Она опустила трубку. Пожав плечами, Уилл вернулся к чтению. Что ему еще оставалось делать?

«Дуализм… Без него невозможна хорошая литература, но с ним не может быть хорошей жизни.

“Я” утверждает отдельно существующую субстанцию, “есмь” отрицает, что все находится в связи и изменении. “Я есмь”. Два небольших слова, но какая чудовищная ложь!

Религиозно настроенный дуалист вызывает доморощенных духов из бездонной глубины, не-дуалист наполняет бездонной глубиной свою душу – или, точнее, открывает ее там, где она уже есть».

Послышался шум приближающейся машины; потом мотор выключили, и вновь стало тихо.

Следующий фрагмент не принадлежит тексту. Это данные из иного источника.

theorem execBankTwilight_inv {cl : Nat} {slice : Nat} {bank : Nat} {s : State} {t_ : State} (s_i : s.Inv) (e_ : execBankTwilight cl slice bank s =
    .next t_) : t_.Inv := by
  unfold execBankTwilight at e_
  grind -ring -linarith -lia -ac -order [inv_mk, → State.Inv.mem, → State.Inv.claims, → State.Inv.slots, → State.Inv.dusk]

theorem execBankWake_inv {cl : Nat} {slice : Nat} {bank : Nat} {s : State} {t_ : State} (s_i : s.Inv) (e_ : execBankWake cl slice bank s = .next t_) :
    t_.Inv := by
  unfold execBankWake at e_
  grind -ring -linarith -lia -ac -order [inv_mk, → State.Inv.mem, → State.Inv.claims, → State.Inv.slots, → State.Inv.dusk]

theorem execCountDown_inv {slot : Nat} {handle : Nat} {n : Nat} {issuer : Option Nat} {s : State} {t_ : State} (s_i : s.Inv) (e_ : execCountDown slot
    handle n issuer s = .next t_) : t_.Inv := by
  unfold execCountDown at e_
  grind -ring -linarith -lia -ac -order [inv_mk, → State.Inv.mem, → State.Inv.claims, → State.Inv.slots, → State.Inv.dusk, State.countDown_inv]

theorem State.discard_inv {s : State} (s_i : s.Inv) : (State.discard s).Inv := by
  unfold State.discard
  dsimp only
  have h1 := foldl_inv (fun (u : State) o h => runEngineOp_inv (o := { o with fault := none }) h) (s.hart.engine.filter EngineOp.finishes) s_i
  have h2 := State.writeMem_inv (keep := 0) (bs := ((((s.hart.engine.filter EngineOp.finishes).foldl
    (fun (u : State) (o : EngineOp) => (runEngineOp u { o with fault := none }).1) s).hart.wcb.filter (fun b => b.2.2)).map (fun b => (b.1, b.2.1))))
    (State.touch_inv (pas := ((((s.hart.engine.filter EngineOp.finishes).foldl
      (fun (u : State) (o : EngineOp) => (runEngineOp u { o with fault := none }).1) s).hart.wcb.filter (fun b => b.2.2)).map
        (fun b => (b.1, b.2.1))).map (·.1)) h1)
  exact State.serveWaits_inv (foldl_inv (fun _ _ h => State.loseReport_inv h) _ ⟨h2.mem, mapWf_filter _ _ h2.claims, h2.slots, h2.dusk⟩)

theorem execHartCancel_inv {hid : Nat} {s : State} {t_ : State} (s_i : s.Inv) (e_ : execHartCancel hid s = .next t_) : t_.Inv := by
  unfold execHartCancel at e_
  grind -ring -linarith -lia -ac -order [inv_mk, → State.Inv.mem, → State.Inv.claims, → State.Inv.slots, → State.Inv.dusk, State.updHart_inv,
      State.on_inv, State.postAll_inv, State.closeJob_inv, State.retireRows_inv, State.remove_inv, State.discard_inv]

theorem execCancellationComplete_inv {slot : Nat} {handle : Nat} {s : State} {t_ : State} (s_i : s.Inv) (e_ : execCancellationComplete slot handle s =
    .next t_) : t_.Inv := by
  unfold execCancellationComplete at e_
  grind -ring -linarith -lia -ac -order [inv_mk, → State.Inv.mem, → State.Inv.claims, → State.Inv.slots, → State.Inv.dusk, State.closeJob_inv,
      State.finish_inv]

theorem State.retireLane_inv {s : State} {cl : Nat} {core : Nat} {lane : Nat} {corrections : Nat} (s_i : s.Inv) : (State.retireLane s cl core lane
    corrections).Inv := by
  unfold State.retireLane
  grind -ring -linarith -lia -ac -order [inv_mk, → State.Inv.mem, → State.Inv.claims, → State.Inv.slots, → State.Inv.dusk, State.setCore_inv,
      State.log_inv, State.setLanes_inv]

theorem execLaneRetirement_inv {cl : Nat} {core : Nat} {lane : Nat} {corrections : Option Nat} {s : State} {t_ : State} (s_i : s.Inv) (e_ :
    execLaneRetirement cl core lane corrections s = .next t_) : t_.Inv := by
  unfold execLaneRetirement at e_
  grind -ring -linarith -lia -ac -order [inv_mk, → State.Inv.mem, → State.Inv.claims, → State.Inv.slots, → State.Inv.dusk, State.setCore_inv,
      State.postAll_inv, State.retireLane_inv]

theorem State.markPoison_inv {s : State} {line : Nat} {k : Nat} (s_i : s.Inv) : (State.markPoison s line k).Inv := by
  unfold State.markPoison
  grind -ring -linarith -lia -ac -order [inv_mk, → State.Inv.mem, → State.Inv.claims, → State.Inv.slots, → State.Inv.dusk]

theorem State.scrubLine_inv {cl : Nat} {slice : Nat} {s : State} {e : Nat × Bool} (s_i : s.Inv) : (State.scrubLine cl slice s e).Inv := by
  unfold State.scrubLine
  grind -ring -linarith -lia -ac -order [inv_mk, → State.Inv.mem, → State.Inv.claims, → State.Inv.slots, → State.Inv.dusk, State.log_inv,
      State.markPoison_inv]

theorem execScrub_inv {cl : Nat} {scrub : ScrubOf} {s : State} {t_ : State} (s_i : s.Inv) (e_ : execScrub cl scrub s = .next t_) : t_.Inv := by
  unfold execScrub at e_
  cases e_
  exact foldl_inv (fun _ _ h => State.scrubLine_inv h) _ (s_i.of_eq rfl rfl rfl rfl)

theorem execAsyncInterrupt_inv {s : State} {t_ : State} (s_i : s.Inv) (e_ : execAsyncInterrupt s = .next t_) : t_.Inv := by
  unfold execAsyncInterrupt at e_
  grind -ring -linarith -lia -ac -order [inv_mk, → State.Inv.mem, → State.Inv.claims, → State.Inv.slots, → State.Inv.dusk, State.takeAsync_inv]

theorem State.atMember_inv {s : State} {pos : Nat} (s_i : s.Inv) : (State.atMember s pos).Inv := by
  unfold State.atMember
  grind -ring -linarith -lia -ac -order [inv_mk, → State.Inv.mem, → State.Inv.claims, → State.Inv.slots, → State.Inv.dusk, State.upd_inv]

theorem execIllegalInstruction_inv {word : Nat} {pos : Nat} {s : State} {t_ : State} (s_i : s.Inv) (e_ : execIllegalInstruction word pos s = .next t_)
    : t_.Inv := by
  unfold execIllegalInstruction at e_
  grind -ring -linarith -lia -ac -order [inv_mk, → State.Inv.mem, → State.Inv.claims, → State.Inv.slots, → State.Inv.dusk, State.trapWith_inv,
      State.atMember_inv]

theorem execFetchFault_inv {va : Nat} {pos : Nat} {s : State} {t_ : State} (s_i : s.Inv) (e_ : execFetchFault va pos s = .next t_) : t_.Inv := by
  unfold execFetchFault at e_
  grind -ring -linarith -lia -ac -order [inv_mk, → State.Inv.mem, → State.Inv.claims, → State.Inv.slots, → State.Inv.dusk, State.trap_inv,
      State.atMember_inv]

theorem State.claim_inv {s : State} {va : Nat} {n : Nat} (s_i : s.Inv) : (State.claim s va n).Inv := by
  unfold State.claim
  split
  · exact State.takeTrap_inv s_i
  · exact s_i
  · exact s_i
  · dsimp only
    split
    · split
      · exact s_i
      · exact State.takeTrap_inv s_i
    · exact ⟨s_i.mem, mapWf_foldl_mapSet _ _ id _ s_i.claims, s_i.slots, s_i.dusk⟩

theorem execClaimArrival_inv {hid : Nat} {va : Nat} {n : Nat} {s : State} {t_ : State} (s_i : s.Inv) (e_ : execClaimArrival hid va n s = .next t_) :
    t_.Inv := by
  unfold execClaimArrival at e_
  grind -ring -linarith -lia -ac -order [inv_mk, → State.Inv.mem, → State.Inv.claims, → State.Inv.slots, → State.Inv.dusk, State.on_inv,
      State.claim_inv]

theorem State.atomicAt_inv {s : State} {va : Nat} {op : Nat} {w : Nat} {operand : Nat} (s_i : s.Inv) : (State.atomicAt s va op w operand).Inv := by
  unfold State.atomicAt
  grind -ring -linarith -lia -ac -order [inv_mk, → State.Inv.mem, → State.Inv.claims, → State.Inv.slots, → State.Inv.dusk, State.rmw_inv,
      State.takeTrap_inv, State.trap_inv, State.stalled_inv]

theorem execAtomicArrival_inv {hid : Nat} {va : Nat} {op : Nat} {w : Nat} {operand : Nat} {s : State} {t_ : State} (s_i : s.Inv) (e_ :
    execAtomicArrival hid va op w operand s = .next t_) : t_.Inv := by
  unfold execAtomicArrival at e_
  grind -ring -linarith -lia -ac -order [inv_mk, → State.Inv.mem, → State.Inv.claims, → State.Inv.slots, → State.Inv.dusk, State.on_inv,
      State.atomicAt_inv]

Хлопнули ворота, шаги зашуршали по гравию, кто-то поднялся по ступеням на веранду.

– Вы готовы? – раздался низкий голос Виджайи. Уилл отложил книгу, достал бамбуковый посох и, поднявшись, направился к дверям.

– Готов и грызу удила, – сказал он, выходя на веранду.

– Тогда поехали. – Виджайя взял его под руку. – Осторожней на ступеньках, – напомнил он.

Возле джипа стояла полная, круглолицая женщина лет за сорок, в розовом платье, коралловом ожерелье и серьгах.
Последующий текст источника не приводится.